_Exercise goal:_ Every record must be copied exactly, from first line to last.

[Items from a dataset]

-*-

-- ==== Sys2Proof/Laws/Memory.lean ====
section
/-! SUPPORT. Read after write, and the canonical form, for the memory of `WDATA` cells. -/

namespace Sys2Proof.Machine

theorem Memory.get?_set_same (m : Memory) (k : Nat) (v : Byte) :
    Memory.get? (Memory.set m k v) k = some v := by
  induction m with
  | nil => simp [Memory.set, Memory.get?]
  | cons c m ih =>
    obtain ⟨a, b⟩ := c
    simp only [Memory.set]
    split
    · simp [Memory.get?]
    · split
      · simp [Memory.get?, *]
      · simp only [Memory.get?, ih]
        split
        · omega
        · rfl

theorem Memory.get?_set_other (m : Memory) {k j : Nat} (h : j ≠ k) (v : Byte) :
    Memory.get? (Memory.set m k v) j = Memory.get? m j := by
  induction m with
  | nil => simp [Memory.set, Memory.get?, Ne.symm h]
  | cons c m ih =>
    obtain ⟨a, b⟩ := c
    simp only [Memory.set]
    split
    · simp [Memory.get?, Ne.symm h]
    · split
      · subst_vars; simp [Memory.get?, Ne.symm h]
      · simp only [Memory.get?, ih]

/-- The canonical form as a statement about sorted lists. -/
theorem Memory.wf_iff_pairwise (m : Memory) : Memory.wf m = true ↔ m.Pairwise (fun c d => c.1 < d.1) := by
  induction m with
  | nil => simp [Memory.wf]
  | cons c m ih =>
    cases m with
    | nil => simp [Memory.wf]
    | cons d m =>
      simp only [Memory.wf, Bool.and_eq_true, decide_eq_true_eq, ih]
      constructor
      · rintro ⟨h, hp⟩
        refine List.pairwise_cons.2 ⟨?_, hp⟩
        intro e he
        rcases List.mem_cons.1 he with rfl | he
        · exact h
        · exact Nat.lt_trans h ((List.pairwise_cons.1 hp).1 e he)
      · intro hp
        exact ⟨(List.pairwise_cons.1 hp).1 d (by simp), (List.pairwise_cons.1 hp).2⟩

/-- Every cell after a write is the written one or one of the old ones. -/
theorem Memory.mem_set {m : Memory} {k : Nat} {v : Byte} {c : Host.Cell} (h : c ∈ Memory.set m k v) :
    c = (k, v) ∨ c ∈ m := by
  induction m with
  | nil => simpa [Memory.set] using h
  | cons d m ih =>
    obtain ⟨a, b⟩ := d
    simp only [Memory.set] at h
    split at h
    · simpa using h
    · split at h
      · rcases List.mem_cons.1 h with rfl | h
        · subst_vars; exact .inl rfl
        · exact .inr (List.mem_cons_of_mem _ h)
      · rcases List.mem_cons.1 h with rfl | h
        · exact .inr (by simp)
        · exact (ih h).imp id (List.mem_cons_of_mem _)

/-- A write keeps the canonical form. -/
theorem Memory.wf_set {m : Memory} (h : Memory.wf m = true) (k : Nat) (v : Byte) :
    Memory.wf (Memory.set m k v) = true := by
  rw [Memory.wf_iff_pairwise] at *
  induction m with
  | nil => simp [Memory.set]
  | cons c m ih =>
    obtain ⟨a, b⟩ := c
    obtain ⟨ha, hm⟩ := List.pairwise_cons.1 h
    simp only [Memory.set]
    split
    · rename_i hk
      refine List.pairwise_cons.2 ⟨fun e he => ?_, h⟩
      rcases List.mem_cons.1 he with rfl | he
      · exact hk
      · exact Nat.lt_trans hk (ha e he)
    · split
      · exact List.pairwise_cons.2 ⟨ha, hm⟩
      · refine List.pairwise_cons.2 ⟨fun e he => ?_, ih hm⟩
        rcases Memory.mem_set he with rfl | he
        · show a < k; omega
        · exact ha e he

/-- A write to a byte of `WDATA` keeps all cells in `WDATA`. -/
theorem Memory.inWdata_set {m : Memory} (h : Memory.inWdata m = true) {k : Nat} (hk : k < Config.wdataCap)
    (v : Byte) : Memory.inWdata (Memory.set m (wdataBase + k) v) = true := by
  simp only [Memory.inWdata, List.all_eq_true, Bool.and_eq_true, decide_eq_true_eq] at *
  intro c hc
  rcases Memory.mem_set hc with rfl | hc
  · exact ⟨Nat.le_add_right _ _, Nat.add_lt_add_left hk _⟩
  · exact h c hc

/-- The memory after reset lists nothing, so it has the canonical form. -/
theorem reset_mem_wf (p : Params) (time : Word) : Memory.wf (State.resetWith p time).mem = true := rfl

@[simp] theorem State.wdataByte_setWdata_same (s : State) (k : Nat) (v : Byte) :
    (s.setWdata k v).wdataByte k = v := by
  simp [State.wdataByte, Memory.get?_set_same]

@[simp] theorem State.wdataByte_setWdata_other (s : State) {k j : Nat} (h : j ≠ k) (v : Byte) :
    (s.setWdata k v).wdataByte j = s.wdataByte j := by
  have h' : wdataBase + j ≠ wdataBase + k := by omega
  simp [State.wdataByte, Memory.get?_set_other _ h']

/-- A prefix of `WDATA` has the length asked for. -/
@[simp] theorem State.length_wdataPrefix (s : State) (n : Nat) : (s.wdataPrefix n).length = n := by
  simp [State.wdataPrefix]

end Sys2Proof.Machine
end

-*-

_Result below:_
-- ==== Sys2Proof/Laws/Memory.lean ====
section
/-! SUPPORT. Read after write, and the canonical form, for the memory of `WDATA` cells. -/

namespace Sys2Proof.Machine

theorem Memory.get?_set_same (m : Memory) (k : Nat) (v : Byte) :
    Memory.get? (Memory.set m k v) k = some v := by
  induction m with
  | nil => simp [Memory.set, Memory.get?]
  | cons c m ih =>
    obtain ⟨a, b⟩ := c
    simp only [Memory.set]
    split
    · simp [Memory.get?]
    · split
      · simp [Memory.get?, *]
      · simp only [Memory.get?, ih]
        split
        · omega
        · rfl

theorem Memory.get?_set_other (m : Memory) {k j : Nat} (h : j ≠ k) (v : Byte) :
    Memory.get? (Memory.set m k v) j = Memory.get? m j := by
  induction m with
  | nil => simp [Memory.set, Memory.get?, Ne.symm h]
  | cons c m ih =>
    obtain ⟨a, b⟩ := c
    simp only [Memory.set]
    split
    · simp [Memory.get?, Ne.symm h]
    · split
      · subst_vars; simp [Memory.get?, Ne.symm h]
      · simp only [Memory.get?, ih]

/-- The canonical form as a statement about sorted lists. -/
theorem Memory.wf_iff_pairwise (m : Memory) : Memory.wf m = true ↔ m.Pairwise (fun c d => c.1 < d.1) := by
  induction m with
  | nil => simp [Memory.wf]
  | cons c m ih =>
    cases m with
    | nil => simp [Memory.wf]
    | cons d m =>
      simp only [Memory.wf, Bool.and_eq_true, decide_eq_true_eq, ih]
      constructor
      · rintro ⟨h, hp⟩
        refine List.pairwise_cons.2 ⟨?_, hp⟩
        intro e he
        rcases List.mem_cons.1 he with rfl | he
        · exact h
        · exact Nat.lt_trans h ((List.pairwise_cons.1 hp).1 e he)
      · intro hp
        exact ⟨(List.pairwise_cons.1 hp).1 d (by simp), (List.pairwise_cons.1 hp).2⟩

/-- Every cell after a write is the written one or one of the old ones. -/
theorem Memory.mem_set {m : Memory} {k : Nat} {v : Byte} {c : Host.Cell} (h : c ∈ Memory.set m k v) :
    c = (k, v) ∨ c ∈ m := by
  induction m with
  | nil => simpa [Memory.set] using h
  | cons d m ih =>
    obtain ⟨a, b⟩ := d
    simp only [Memory.set] at h
    split at h
    · simpa using h
    · split at h
      · rcases List.mem_cons.1 h with rfl | h
        · subst_vars; exact .inl rfl
        · exact .inr (List.mem_cons_of_mem _ h)
      · rcases List.mem_cons.1 h with rfl | h
        · exact .inr (by simp)
        · exact (ih h).imp id (List.mem_cons_of_mem _)

/-- A write keeps the canonical form. -/
theorem Memory.wf_set {m : Memory} (h : Memory.wf m = true) (k : Nat) (v : Byte) :
    Memory.wf (Memory.set m k v) = true := by
  rw [Memory.wf_iff_pairwise] at *
  induction m with
  | nil => simp [Memory.set]
  | cons c m ih =>
    obtain ⟨a, b⟩ := c
    obtain ⟨ha, hm⟩ := List.pairwise_cons.1 h
    simp only [Memory.set]
    split
    · rename_i hk
      refine List.pairwise_cons.2 ⟨fun e he => ?_, h⟩
      rcases List.mem_cons.1 he with rfl | he
      · exact hk
      · exact Nat.lt_trans hk (ha e he)
    · split
      · exact List.pairwise_cons.2 ⟨ha, hm⟩
      · refine List.pairwise_cons.2 ⟨fun e he => ?_, ih hm⟩
        rcases Memory.mem_set he with rfl | he
        · show a < k; omega
        · exact ha e he

/-- A write to a byte of `WDATA` keeps all cells in `WDATA`. -/
theorem Memory.inWdata_set {m : Memory} (h : Memory.inWdata m = true) {k : Nat} (hk : k < Config.wdataCap)
    (v : Byte) : Memory.inWdata (Memory.set m (wdataBase + k) v) = true := by
  simp only [Memory.inWdata, List.all_eq_true, Bool.and_eq_true, decide_eq_true_eq] at *
  intro c hc
  rcases Memory.mem_set hc with rfl | hc
  · exact ⟨Nat.le_add_right _ _, Nat.add_lt_add_left hk _⟩
  · exact h c hc

/-- The memory after reset lists nothing, so it has the canonical form. -/
theorem reset_mem_wf (p : Params) (time : Word) : Memory.wf (State.resetWith p time).mem = true := rfl

@[simp] theorem State.wdataByte_setWdata_same (s : State) (k : Nat) (v : Byte) :
    (s.setWdata k v).wdataByte k = v := by
  simp [State.wdataByte, Memory.get?_set_same]

@[simp] theorem State.wdataByte_setWdata_other (s : State) {k j : Nat} (h : j ≠ k) (v : Byte) :
    (s.setWdata k v).wdataByte j = s.wdataByte j := by
  have h' : wdataBase + j ≠ wdataBase + k := by omega
  simp [State.wdataByte, Memory.get?_set_other _ h']

/-- A prefix of `WDATA` has the length asked for. -/
@[simp] theorem State.length_wdataPrefix (s : State) (n : Nat) : (s.wdataPrefix n).length = n := by
  simp [State.wdataPrefix]

end Sys2Proof.Machine
end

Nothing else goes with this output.